= WHAT TO PRODUCE =
In the material below, find each line with the word "none" and copy it.

################

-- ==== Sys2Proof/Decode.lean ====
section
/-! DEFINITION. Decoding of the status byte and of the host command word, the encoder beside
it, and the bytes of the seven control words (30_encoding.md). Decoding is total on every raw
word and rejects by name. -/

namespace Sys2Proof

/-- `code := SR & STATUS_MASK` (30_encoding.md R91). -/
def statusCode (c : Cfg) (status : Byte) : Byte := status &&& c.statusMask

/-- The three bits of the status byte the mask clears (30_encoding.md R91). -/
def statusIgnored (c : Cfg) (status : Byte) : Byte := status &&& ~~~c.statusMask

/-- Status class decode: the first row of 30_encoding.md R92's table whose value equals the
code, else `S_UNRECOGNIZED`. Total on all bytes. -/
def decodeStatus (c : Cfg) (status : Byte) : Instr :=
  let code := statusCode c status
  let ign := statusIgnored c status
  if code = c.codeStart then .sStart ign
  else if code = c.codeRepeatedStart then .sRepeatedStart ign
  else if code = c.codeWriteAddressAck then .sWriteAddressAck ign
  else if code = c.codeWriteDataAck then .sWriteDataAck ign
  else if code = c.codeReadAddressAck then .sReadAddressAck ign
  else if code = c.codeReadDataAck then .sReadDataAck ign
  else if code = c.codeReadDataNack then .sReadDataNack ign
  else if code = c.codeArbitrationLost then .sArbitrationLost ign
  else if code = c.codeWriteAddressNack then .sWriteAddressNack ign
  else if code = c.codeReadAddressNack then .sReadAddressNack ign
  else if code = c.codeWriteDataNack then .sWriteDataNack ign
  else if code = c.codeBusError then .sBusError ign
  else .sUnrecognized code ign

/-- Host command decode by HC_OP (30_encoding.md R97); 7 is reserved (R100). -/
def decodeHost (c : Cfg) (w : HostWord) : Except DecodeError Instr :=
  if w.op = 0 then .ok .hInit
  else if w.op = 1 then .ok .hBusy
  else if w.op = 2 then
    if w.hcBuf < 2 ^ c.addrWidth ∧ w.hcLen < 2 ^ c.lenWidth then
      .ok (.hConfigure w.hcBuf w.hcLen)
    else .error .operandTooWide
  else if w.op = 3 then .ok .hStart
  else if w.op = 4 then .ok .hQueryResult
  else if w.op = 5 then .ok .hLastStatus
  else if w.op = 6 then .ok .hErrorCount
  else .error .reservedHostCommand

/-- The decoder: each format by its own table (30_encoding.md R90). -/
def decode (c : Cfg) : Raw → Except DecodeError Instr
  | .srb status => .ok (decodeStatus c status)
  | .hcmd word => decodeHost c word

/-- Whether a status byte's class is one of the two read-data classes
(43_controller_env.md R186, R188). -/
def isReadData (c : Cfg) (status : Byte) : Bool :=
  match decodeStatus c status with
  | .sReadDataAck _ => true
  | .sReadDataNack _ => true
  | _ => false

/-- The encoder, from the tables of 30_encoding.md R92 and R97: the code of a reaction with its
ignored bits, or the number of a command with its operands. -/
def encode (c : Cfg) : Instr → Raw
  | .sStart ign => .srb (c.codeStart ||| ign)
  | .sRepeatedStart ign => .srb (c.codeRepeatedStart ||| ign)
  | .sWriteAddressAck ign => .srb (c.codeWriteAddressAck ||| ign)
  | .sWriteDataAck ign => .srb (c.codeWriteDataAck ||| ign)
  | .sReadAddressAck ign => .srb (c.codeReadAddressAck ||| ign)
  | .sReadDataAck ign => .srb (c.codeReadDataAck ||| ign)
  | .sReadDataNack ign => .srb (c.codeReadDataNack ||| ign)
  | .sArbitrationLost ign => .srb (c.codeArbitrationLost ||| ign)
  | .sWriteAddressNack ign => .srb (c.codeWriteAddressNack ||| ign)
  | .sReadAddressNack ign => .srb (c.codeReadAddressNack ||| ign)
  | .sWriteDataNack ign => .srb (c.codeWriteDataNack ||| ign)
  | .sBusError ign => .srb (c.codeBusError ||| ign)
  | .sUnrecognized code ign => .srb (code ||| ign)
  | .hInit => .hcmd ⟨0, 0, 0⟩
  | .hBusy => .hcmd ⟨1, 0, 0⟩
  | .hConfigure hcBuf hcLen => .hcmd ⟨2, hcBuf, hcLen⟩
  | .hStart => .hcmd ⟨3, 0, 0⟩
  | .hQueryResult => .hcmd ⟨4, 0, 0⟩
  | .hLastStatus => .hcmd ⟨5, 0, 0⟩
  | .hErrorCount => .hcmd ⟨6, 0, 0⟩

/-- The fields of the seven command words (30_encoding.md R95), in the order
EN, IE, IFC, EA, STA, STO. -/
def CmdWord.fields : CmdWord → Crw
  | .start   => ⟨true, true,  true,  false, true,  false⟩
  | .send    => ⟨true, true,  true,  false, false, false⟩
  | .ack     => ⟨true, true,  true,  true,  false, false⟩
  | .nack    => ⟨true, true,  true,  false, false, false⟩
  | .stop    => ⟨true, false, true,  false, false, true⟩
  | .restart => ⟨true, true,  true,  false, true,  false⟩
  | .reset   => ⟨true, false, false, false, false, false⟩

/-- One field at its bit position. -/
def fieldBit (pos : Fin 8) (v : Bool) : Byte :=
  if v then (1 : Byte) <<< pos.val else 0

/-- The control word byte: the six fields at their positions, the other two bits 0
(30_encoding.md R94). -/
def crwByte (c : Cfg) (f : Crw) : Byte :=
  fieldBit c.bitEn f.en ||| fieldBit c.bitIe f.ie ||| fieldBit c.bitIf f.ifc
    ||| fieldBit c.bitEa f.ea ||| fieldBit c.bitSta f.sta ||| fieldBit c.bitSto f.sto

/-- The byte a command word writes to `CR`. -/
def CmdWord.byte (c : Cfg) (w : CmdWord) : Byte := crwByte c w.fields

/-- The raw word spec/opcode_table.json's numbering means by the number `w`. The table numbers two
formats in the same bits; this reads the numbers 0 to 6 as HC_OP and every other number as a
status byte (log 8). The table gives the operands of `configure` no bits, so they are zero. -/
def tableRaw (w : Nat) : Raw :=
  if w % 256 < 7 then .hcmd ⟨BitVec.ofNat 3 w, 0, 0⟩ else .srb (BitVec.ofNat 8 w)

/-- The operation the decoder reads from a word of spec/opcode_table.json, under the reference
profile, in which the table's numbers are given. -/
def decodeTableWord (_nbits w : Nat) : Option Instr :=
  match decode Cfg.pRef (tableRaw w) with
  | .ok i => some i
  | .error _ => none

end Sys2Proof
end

################

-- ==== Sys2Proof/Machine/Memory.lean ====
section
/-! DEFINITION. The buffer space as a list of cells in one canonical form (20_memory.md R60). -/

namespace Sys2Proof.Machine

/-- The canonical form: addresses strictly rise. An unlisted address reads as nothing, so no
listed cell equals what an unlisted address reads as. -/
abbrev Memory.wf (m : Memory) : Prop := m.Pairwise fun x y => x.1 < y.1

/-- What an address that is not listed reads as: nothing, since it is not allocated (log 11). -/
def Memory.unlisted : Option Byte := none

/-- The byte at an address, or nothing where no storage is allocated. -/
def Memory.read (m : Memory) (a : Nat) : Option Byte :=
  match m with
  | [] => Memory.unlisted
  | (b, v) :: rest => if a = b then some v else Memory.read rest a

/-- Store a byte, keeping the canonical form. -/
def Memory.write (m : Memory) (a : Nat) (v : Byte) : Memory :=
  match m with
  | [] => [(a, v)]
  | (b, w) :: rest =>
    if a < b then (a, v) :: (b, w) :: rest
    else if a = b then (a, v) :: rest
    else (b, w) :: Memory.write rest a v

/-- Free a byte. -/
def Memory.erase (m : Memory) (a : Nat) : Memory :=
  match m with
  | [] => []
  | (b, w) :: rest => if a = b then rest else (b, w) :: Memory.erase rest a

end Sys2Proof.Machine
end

################

= SOLUTION =
  | .error _ => none
def Memory.unlisted : Option Byte := none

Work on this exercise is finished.